1ミリリットルのPBSで沈殿を再懸濁し、ヘモサイトメーターを用いてスポロゾアイトを数える。エイメリア・ネカトリクスの第二世代のメロゾアイトを採取するには、黄身の茎からイレオセカールオリフィスに長手持ちの鶏腸を切り、ペトリ皿でPBSまたはHBSSで3回そっと洗う。腸を粉々に切り、消化バッファー付きの円錐形フラスコに入れます。
フラスコを37°Cの磁気ミキサーに置き、30〜60分間攪拌バーを置き、メロゾアイトを放出します。30分のインキュベーションの後、5分ごとに顕微鏡検査によってメロゾイトの放出を監視する。メロゾイトを精製するには、消化したメロゾイトを含む懸濁液を4層のガーゼに注ぎ、50ミリリットルのチューブにフィルターをかけ、チューブを600倍gで10分間遠心分離します。
遠心分離後、腸内の破片を含む上清を捨てる。精製されたメロゾウトを用いて沈殿物を1.5ミリリットルのチューブに移します。1ミリリットルのPBSで沈殿を再中断し、ヘモサイトメーターを使用してメロゾアイトを数える。
まず、スポロゾイトまたはメロゾイト懸濁液を600回gで10分間遠心する。その後、上清を捨てます。以下の順番で、85マイクロリットルの核トランスフェクションバッファー、10マイクログラムのプラスミド、および25単位の制限酵素を、スポロゾイトまたはメロゾイトを含む1.5ミリリットル管に加える。

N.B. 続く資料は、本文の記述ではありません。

/-! ### handItemSets -/

@[simp] theorem handItemSets_pending (due overdue : BitVec 8) (s : State) : (handItemSets due overdue s).pending = s.pending := by simp only [handItemSets]; split_ifs <;> simp
@[simp] theorem handItemSets_meas (due overdue : BitVec 8) (s : State) : (handItemSets due overdue s).meas = s.meas := by simp only [handItemSets]; split_ifs <;> simp
@[simp] theorem handItemSets_gauge (due overdue : BitVec 8) (s : State) : (handItemSets due overdue s).gauge = s.gauge := by simp only [handItemSets]; split_ifs <;> simp
@[simp] theorem handItemSets_fold (due overdue : BitVec 8) (s : State) : (handItemSets due overdue s).fold = s.fold := by simp only [handItemSets]; split_ifs <;> simp
@[simp] theorem handItemSets_store (due overdue : BitVec 8) (s : State) : (handItemSets due overdue s).store = s.store := by simp only [handItemSets]; split_ifs <;> simp
@[simp] theorem handItemSets_nv (due overdue : BitVec 8) (s : State) : (handItemSets due overdue s).nv = s.nv := by simp only [handItemSets]; split_ifs <;> simp
@[simp] theorem handItemSets_units (due overdue : BitVec 8) (s : State) : (handItemSets due overdue s).units = s.units := by simp only [handItemSets]; split_ifs <;> simp
@[simp] theorem handItemSets_chime (due overdue : BitVec 8) (s : State) : (handItemSets due overdue s).chime = s.chime := by simp only [handItemSets]; split_ifs <;> simp
@[simp] theorem handItemSets_service (due overdue : BitVec 8) (s : State) : (handItemSets due overdue s).service = s.service := by simp only [handItemSets]; split_ifs <;> simp
@[simp] theorem handItemSets_clock (due overdue : BitVec 8) (s : State) : (handItemSets due overdue s).clock = s.clock := by simp only [handItemSets]; split_ifs <;> simp
@[simp] theorem handItemSets_power (due overdue : BitVec 8) (s : State) : (handItemSets due overdue s).power = s.power := by simp only [handItemSets]; split_ifs <;> simp
@[simp] theorem handItemSets_port (due overdue : BitVec 8) (s : State) : (handItemSets due overdue s).port = s.port := by simp only [handItemSets]; split_ifs <;> simp
@[simp] theorem handItemSets_settings (due overdue : BitVec 8) (s : State) : (handItemSets due overdue s).settings = s.settings := by simp only [handItemSets]; split_ifs <;> simp
@[simp] theorem handItemSets_timers (due overdue : BitVec 8) (s : State) : (handItemSets due overdue s).timers = s.timers := by simp only [handItemSets]; split_ifs <;> simp
@[simp] theorem handItemSets_pins (due overdue : BitVec 8) (s : State) : (handItemSets due overdue s).pins = s.pins := by simp only [handItemSets]; split_ifs <;> simp
@[simp] theorem handItemSets_own (due overdue : BitVec 8) (s : State) : (handItemSets due overdue s).own = s.own := by simp only [handItemSets]; split_ifs <;> simp

/-! ### remind -/

@[simp] theorem remind_pending (s : State) : (remind s).pending = s.pending := rfl
@[simp] theorem remind_meas (s : State) : (remind s).meas = s.meas := rfl
@[simp] theorem remind_gauge (s : State) : (remind s).gauge = s.gauge := rfl
@[simp] theorem remind_fold (s : State) : (remind s).fold = s.fold := rfl
@[simp] theorem remind_store (s : State) : (remind s).store = s.store := rfl
@[simp] theorem remind_nv (s : State) : (remind s).nv = s.nv := rfl
@[simp] theorem remind_units (s : State) : (remind s).units = s.units := rfl
@[simp] theorem remind_chime (s : State) : (remind s).chime = s.chime := rfl
@[simp] theorem remind_service (s : State) : (remind s).service = s.service := rfl
@[simp] theorem remind_clock (s : State) : (remind s).clock = s.clock := rfl
@[simp] theorem remind_power (s : State) : (remind s).power = s.power := rfl
@[simp] theorem remind_port (s : State) : (remind s).port = s.port := rfl
@[simp] theorem remind_settings (s : State) : (remind s).settings = s.settings := rfl
@[simp] theorem remind_timers (s : State) : (remind s).timers = s.timers := rfl
@[simp] theorem remind_pins (s : State) : (remind s).pins = s.pins := rfl
@[simp] theorem remind_own (s : State) : (remind s).own = s.own := rfl

/-! ### countViews -/

@[simp] theorem countViews_pending (old : List Entry) (s : State) : (countViews old s).pending = s.pending := by simp only [countViews]; split_ifs <;> simp
@[simp] theorem countViews_meas (old : List Entry) (s : State) : (countViews old s).meas = s.meas := by simp only [countViews]; split_ifs <;> simp
@[simp] theorem countViews_gauge (old : List Entry) (s : State) : (countViews old s).gauge = s.gauge := by simp only [countViews]; split_ifs <;> simp
@[simp] theorem countViews_fold (old : List Entry) (s : State) : (countViews old s).fold = s.fold := by simp only [countViews]; split_ifs <;> simp
@[simp] theorem countViews_store (old : List Entry) (s : State) : (countViews old s).store = s.store := by simp only [countViews]; split_ifs <;> simp
@[simp] theorem countViews_nv (old : List Entry) (s : State) : (countViews old s).nv = s.nv := by simp only [countViews]; split_ifs <;> simp
@[simp] theorem countViews_units (old : List Entry) (s : State) : (countViews old s).units = s.units := by simp only [countViews]; split_ifs <;> simp
@[simp] theorem countViews_chime (old : List Entry) (s : State) : (countViews old s).chime = s.chime := by simp only [countViews]; split_ifs <;> simp
@[simp] theorem countViews_service (old : List Entry) (s : State) : (countViews old s).service = s.service := by simp only [countViews]; split_ifs <;> simp
@[simp] theorem countViews_clock (old : List Entry) (s : State) : (countViews old s).clock = s.clock := by simp only [countViews]; split_ifs <;> simp
@[simp] theorem countViews_power (old : List Entry) (s : State) : (countViews old s).power = s.power := by simp only [countViews]; split_ifs <;> simp
@[simp] theorem countViews_settings (old : List Entry) (s : State) : (countViews old s).settings = s.settings := by simp only [countViews]; split_ifs <;> simp
@[simp] theorem countViews_timers (old : List Entry) (s : State) : (countViews old s).timers = s.timers := by simp only [countViews]; split_ifs <;> simp
@[simp] theorem countViews_pins (old : List Entry) (s : State) : (countViews old s).pins = s.pins := by simp only [countViews]; split_ifs <;> simp
@[simp] theorem countViews_own (old : List Entry) (s : State) : (countViews old s).own = s.own := by simp only [countViews]; split_ifs <;> simp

サスペンションを核トランスフェクションカップに移します。カップを核移動溝に入れます。電源ボタンを使用して核の切除装置をオンにし、トランスフェクション手順U-033を選択します。
プログラムが終了したら、核のXボタンを押すと、画面がOKと表示され、核の切開が成功したことを示す。核の核のカップにダルベッコの修正されたイーグルの媒体の1ミリリットルに0.5を加えて、反応を止めます。軽く混合した後、1.5ミリリットルのチューブに懸濁液を移します。
核感染した寄生虫を7日前の鶏に接種する。エイメリア・ネカトリクスのメロゾイテまたはクロースカルルートを介してエイメリア・テネラのスポロゾイテスを接種するが、静脈注射を介してエイメリア・アセルヴリナ・スポロゾイテスを接種する。便から卵子を採取した後、フルオレセイン活性化細胞選別と1キログラム当たり150ミリグラムのピリメタミンを使用して、トランスジェニック集団比を高める。
このプロトコルは、アイムリア寄生虫をトランスフェクトするために使用されています。本研究では、エイメリア・ネカトリクスの第二世代のメロントとメロゾアイト、ならびに密度勾配溶液を使用した後のアイメリア・テネラの胞子嚢および胞子虫がここに示されている。核感染した胞子類に感染した後の、核感染したメロゾイトとエイメリア・テネラの卵巣に感染した後のエイメリア・ネカトリクスのオースト胞の画像は、核の欠核化に成功したことを示している。
この手順を試みている間に最も重要なことは、スポロゾイトとメロゾアイトの精製が成功していることを確認し、50%密度の勾配溶液を使用してOS2を除去し、スポロシストとスポロゾアイトがより精製されていることを確認することです。この手順に従うと、このプロトコル(子宮内胞子または胞子嚢胞など)を最適化して、将来のエイメリア寄生虫のトランスフェクション手順を簡素化することができます。Eimeriaのトランスフェクションの開発に伴い、EimeriaのCRISPR-Cas9技術は、エイメリアの慎重な遺伝子操作を大幅に推進し、適切なワクチンデリバリービークルとして適用することが期待されます。